[Items listed in a dataset]
>>

-- ==== Sys2Proof/Config.lean ====
section
/-! DEFINITION. The fixed parameters of the hardware (00_scope R6) and the names of its errors (60_exceptions R200). -/

namespace Sys2Proof

/-- MEM_WORDS: the number of words of memory (00_scope R6, 10_state R31). -/
abbrev memWords : Nat := 32768

/-- WORD_SIZE: bytes of address per word, and the advance of the pc (00_scope R6). -/
abbrev wordSize : Word := 2#16

/-- PORT_ADDR: the data address of the two console ports (00_scope R6, 20_memory R46). -/
abbrev portAddr : Word := 0#16

/-- INQ_CAP: the capacity of the input queue (00_scope R6, 10_state R32). -/
abbrev inqCap : Nat := 10

/-- What a memory word the canonical list does not name reads as. DESIGN CHOICE (log entry 2): as a way of writing a
memory down it fixes nothing; as the contents of memory in `State.reset` it is the instance `mem_init = 0` of the open
parameter of 92_eei_decisions D8. -/
abbrev unlistedWord : Word := 0#16

/-- The five error kinds by name, without numbers (60_exceptions R200, D12). -/
inductive ErrorKind where
  | unalignedAccess
  | malformedInstruction
  | immediateOutOfRange
  | inputQueueFull
  | unimplementedFeature
  deriving DecidableEq, Repr

/-- "fatal to the core" of the table of 60_exceptions R200; `ImmediateOutOfRange` never occurs in a step. -/
def ErrorKind.fatal : ErrorKind → Bool
  | .unalignedAccess => true
  | .malformedInstruction => true
  | .immediateOutOfRange => false
  | .inputQueueFull => false
  | .unimplementedFeature => false

/-- `raise K(info)` of 00_scope R11 for the two kinds that memory accesses and decoding raise. Whoever raised it says what
becomes of it: a fault of the core in a step, a failed command in `disassembleAt`. -/
inductive Raised where
  | unalignedAccess (addr : Word)
  | malformedInstruction (bits : Word)
  deriving DecidableEq, Repr

/-- The kind of a raised error. -/
def Raised.kind : Raised → ErrorKind
  | .unalignedAccess _ => .unalignedAccess
  | .malformedInstruction _ => .malformedInstruction

/-- The encoder's one error (30_encoding R81, 60_exceptions R203), with the rejected immediate. -/
inductive EncodeError where
  | immediateOutOfRange (i : Int)
  deriving DecidableEq, Repr

/-- A non-fatal diagnostic (60_exceptions R207, R208): a message to the host that changes nothing. -/
inductive Diagnostic where
  /-- An executed `jalr` with the halt bit clear: the pc and the word (R142, R200). -/
  | unimplementedFeature (pc bits : Word)
  /-- The decoder's, for a word of opcode `0b111` whose immediate is not zero (R106, R208). -/
  | jalrNonZeroImmediate (bits : Word)
  deriving DecidableEq, Repr

end Sys2Proof
end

<<

Problem description — Take the lines above from the one containing "(00_scope R6). -/" down to the one containing "abbrev inqCap : Nat := 10", and transcribe them exactly, both ends included.

Solution for this problem —
/-- WORD_SIZE: bytes of address per word, and the advance of the pc (00_scope R6). -/
abbrev wordSize : Word := 2#16

/-- PORT_ADDR: the data address of the two console ports (00_scope R6, 20_memory R46). -/
abbrev portAddr : Word := 0#16

/-- INQ_CAP: the capacity of the input queue (00_scope R6, 10_state R32). -/
abbrev inqCap : Nat := 10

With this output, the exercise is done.